Maje, en passe de réinventer la mode une seconde fois ?
© Maje

La commercialisation de la mode n'avait aucun secret pour elles. Nées au Maroc et élevées au cœur du Sentier, quartier textile historique de Paris, Judith Milgrom et sa sœur Evelyne Chetrite se piquent naturellement de prêt-à-porter. Elles lancent ensemble Sandro, mais rapidement, Judith rêve de plus de liberté créative et prend son envol avec Maje (anagramme de Milgrom, son nom, Alain, le prénom de son frère, Judith, le sien, et Evelyne, celui de sa sœur). Avec son vestiaire frais, comprenant matières nobles et pièces fortes aux détails bohèmes et féminins, Maje devient le hit du début des années 2000. 

Marque maje-ure

"Il y a 20 ans, le marché réclamait un nouveau modèle économique alternatif mixant les exigences du luxe et l'agilité du fast fashion et nous y avons répondu", la recette du succès, Isabelle Guichot, Directrice Générale de Maje l'explicite ainsi. Cette nouvelle catégorie de marque dite "premium" tient du rêve pour les consommatrices de mode des années 2000. Et pour cause, il n'y a alors aucune proposition entre Zara (arrivée 10 ans plus tôt sur le sol Français) et autres enseignes de prêt-à-porter abordables et les enseignes de l'avenue Montaigne. Chez Maje, mais aussi les autres marques du groupe SMCP, The Kooples, Ba&Sh et consort, les portemonnaies moyens peuvent "craquer" pour des pièces très mode et bénéficier d'une expérience soignée en magasin, sans se ruiner. Il n'en fallait pas plus pour mettre toute une génération de jeunes filles apprêtées à ses pieds. 

(R)évolution

"Le tour de force de Maje, c'est sa manière de construire une forte image de marque autour d'une cible spécifique" souligne Sarah N'tsia, responsable des rubriques retail et DNVB au Journal du Net. Avec des boutiques dans le monde entier, Maje se fait aussi l'ambassadrice de ce je-ne-sais-quoi Français, hautement désirable à l'étranger. Mais bientôt, Internet va ouvrir la voie à un nouveau modèle. Dans les années 2010 naissent les DNVB (Digital Native Vertical Brands).
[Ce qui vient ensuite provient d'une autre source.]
-- ==== Sys2Proof/Certificates/Slice0/Obligations.lean ====
section
/-! DEFINITION. The statements for the provers: what the block does by the rules of spec/, family by family. Each docstring
names the rules. Shared conditions are named once, before the statements that use them. -/

open Sys2Proof Sys2Proof.Machine

/-! ## The machine -/

/-- A step takes the command at the front of the queue and runs it with the queue's rest. -/
def Obligations.StepRunsTheFrontCommand : Prop :=
  ∀ (s : State) (c : Instr) (rest : List Instr), step { s with pending := c :: rest } = exec c { s with pending := rest }

/-- Nothing that has arrived is held, and nothing waits to be sent. -/
abbrev Sys2Proof.Machine.Quiet (s : State) : Prop :=
  s.fab.held = [] ∧ s.fab.jobs = [] ∧ s.fab.sendq = [] ∧ s.fab.cohWait = []

/-- On an empty queue a step is one CLK_A cycle (log entry 2). While the package does not work, nothing is held, waits to be sent or is being read from afar, and no tile store was written in the cycle, a cycle moves the
clocks and nothing else but the ticks of throttle reasons; without the reference nothing passes at all. R3: a reference tick passes with every f cycles' worth of 10 ns. -/
def Obligations.IdleStep : Prop :=
  ∀ s : State, s.pending = [] →
    (s.pins.refclk = false → step s = .next s) ∧
    (s.pins.refclk = true → s.working = false → Quiet s → s.tileWrites = [] → ∃ s', step s = .next s' ∧ s'.clk.cycle = s.clk.cycle + 1 ∧
      s'.mem = s.mem ∧ s'.od = s.od ∧ s'.tasks = s.tasks ∧ s'.counters = s.counters ∧ s'.pending = [] ∧
      s'.clk.part + s'.clk.ticks * s.mhz = s.clk.part + s.clk.ticks * s.mhz + 100 ∧
      (s.clk.part < s.mhz → 100 ≤ s.mhz → s'.clk.part < s.mhz))

/-- What holds right after reset: the invariant; nothing waits; the package is not show-ready and carries no traffic, requests no light; every
partition is OFF, every port DARK, every queue at its defaults. -/
def Obligations.ResetState : Prop :=
  State.reset.Inv ∧ State.reset.pending = [] ∧ State.reset.house.deviceState = 0 ∧ State.reset.fabricUp = false ∧
    State.reset.pins.laserReq = 0 ∧ State.reset.pins.pkgReady = false ∧ (∀ p, (State.reset.part p).phase = .off) ∧
    (∀ n, (State.reset.port n).phase = .dark) ∧ ∀ q, State.reset.queue q = {}

/-- Every step keeps the invariant: memory stays in its canonical form and the commands that wait stay well formed, for every command of the table
and for the cycle of an idle block. -/
def Obligations.StepKeepsInvariant : Prop :=
  ∀ s s' : State, s.Inv → step s = .next s' → s'.Inv

/-- No command stops the block: whatever the state, a step answers a next state. Errors are statuses, records, exceptions of a thread, resets and halts in
the state. -/
def Obligations.StepsAlwaysGoOn : Prop := ∀ s : State, ∃ s', step s = .next s'
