/-! ## setCore -/

@[simp] theorem State.setCore_pending (k : Nat) (x : Core) : (s.setCore k x).pending = s.pending := rfl
@[simp] theorem State.setCore_clk (k : Nat) (x : Core) : (s.setCore k x).clk = s.clk := rfl
@[simp] theorem State.setCore_mem (k : Nat) (x : Core) : (s.setCore k x).mem = s.mem := rfl
@[simp] theorem State.setCore_poison (k : Nat) (x : Core) : (s.setCore k x).poison = s.poison := rfl
@[simp] theorem State.setCore_tileWrites (k : Nat) (x : Core) : (s.setCore k x).tileWrites = s.tileWrites := rfl
@[simp] theorem State.setCore_lines (k : Nat) (x : Core) : (s.setCore k x).lines = s.lines := rfl
@[simp] theorem State.setCore_threads (k : Nat) (x : Core) : (s.setCore k x).threads = s.threads := rfl
@[simp] theorem State.setCore_arrays (k : Nat) (x : Core) : (s.setCore k x).arrays = s.arrays := rfl
@[simp] theorem State.setCore_nextNo (k : Nat) (x : Core) : (s.setCore k x).nextNo = s.nextNo := rfl
@[simp] theorem State.setCore_nextDseq (k : Nat) (x : Core) : (s.setCore k x).nextDseq = s.nextDseq := rfl
@[simp] theorem State.setCore_entries (k : Nat) (x : Core) : (s.setCore k x).entries = s.entries := rfl
@[simp] theorem State.setCore_tasks (k : Nat) (x : Core) : (s.setCore k x).tasks = s.tasks := rfl
@[simp] theorem State.setCore_queues (k : Nat) (x : Core) : (s.setCore k x).queues = s.queues := rfl
@[simp] theorem State.setCore_parts (k : Nat) (x : Core) : (s.setCore k x).parts = s.parts := rfl
@[simp] theorem State.setCore_requests (k : Nat) (x : Core) : (s.setCore k x).requests = s.requests := rfl
@[simp] theorem State.setCore_customers (k : Nat) (x : Core) : (s.setCore k x).customers = s.customers := rfl
@[simp] theorem State.setCore_ctxs (k : Nat) (x : Core) : (s.setCore k x).ctxs = s.ctxs := rfl
@[simp] theorem State.setCore_ctxExtra (k : Nat) (x : Core) : (s.setCore k x).ctxExtra = s.ctxExtra := rfl
@[simp] theorem State.setCore_allocs (k : Nat) (x : Core) : (s.setCore k x).allocs = s.allocs := rfl
@[simp] theorem State.setCore_objects (k : Nat) (x : Core) : (s.setCore k x).objects = s.objects := rfl
@[simp] theorem State.setCore_keys (k : Nat) (x : Core) : (s.setCore k x).keys = s.keys := rfl
@[simp] theorem State.setCore_fills (k : Nat) (x : Core) : (s.setCore k x).fills = s.fills := rfl
@[simp] theorem State.setCore_fab (k : Nat) (x : Core) : (s.setCore k x).fab = s.fab := rfl
@[simp] theorem State.setCore_dim (k : Nat) (x : Core) : (s.setCore k x).dim = s.dim := rfl
@[simp] theorem State.setCore_therm (k : Nat) (x : Core) : (s.setCore k x).therm = s.therm := rfl
@[simp] theorem State.setCore_faults (k : Nat) (x : Core) : (s.setCore k x).faults = s.faults := rfl
@[simp] theorem State.setCore_od (k : Nat) (x : Core) : (s.setCore k x).od = s.od := rfl
@[simp] theorem State.setCore_wings (k : Nat) (x : Core) : (s.setCore k x).wings = s.wings := rfl
@[simp] theorem State.setCore_wingEntries (k : Nat) (x : Core) : (s.setCore k x).wingEntries = s.wingEntries := rfl
@[simp] theorem State.setCore_mailboxes (k : Nat) (x : Core) : (s.setCore k x).mailboxes = s.mailboxes := rfl
@[simp] theorem State.setCore_can (k : Nat) (x : Core) : (s.setCore k x).can = s.can := rfl
@[simp] theorem State.setCore_store (k : Nat) (x : Core) : (s.setCore k x).store = s.store := rfl
@[simp] theorem State.setCore_house (k : Nat) (x : Core) : (s.setCore k x).house = s.house := rfl
@[simp] theorem State.setCore_pins (k : Nat) (x : Core) : (s.setCore k x).pins = s.pins := rfl
@[simp] theorem State.setCore_hostFns (k : Nat) (x : Core) : (s.setCore k x).hostFns = s.hostFns := rfl
@[simp] theorem State.setCore_numVfs (k : Nat) (x : Core) : (s.setCore k x).numVfs = s.numVfs := rfl
@[simp] theorem State.setCore_counters (k : Nat) (x : Core) : (s.setCore k x).counters = s.counters := rfl
@[simp] theorem State.setCore_outbox (k : Nat) (x : Core) : (s.setCore k x).outbox = s.outbox := rfl
@[simp] theorem State.setCore_draws (k : Nat) (x : Core) : (s.setCore k x).draws = s.draws := rfl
Comme Sézane ou encore Le Slip Français, à grand coups de transparence et d'interaction avec les clients via les réseaux sociaux, ces marques digitales parviennent à fédérer de très solides communautés autour de valeurs éthiques. "L'évolution de la mode, les enjeux environnementaux, et le développement du digital ont donné naissance à de nouveaux entrants qui nous interpellent et nous challengent au quotidien." reconnaît Isabelle Guichot. Sarah N'tsia, elle, va jusqu'à parler de mise en péril : "Dans quelques temps, plus personne ne comprendra le positionnement de Maje"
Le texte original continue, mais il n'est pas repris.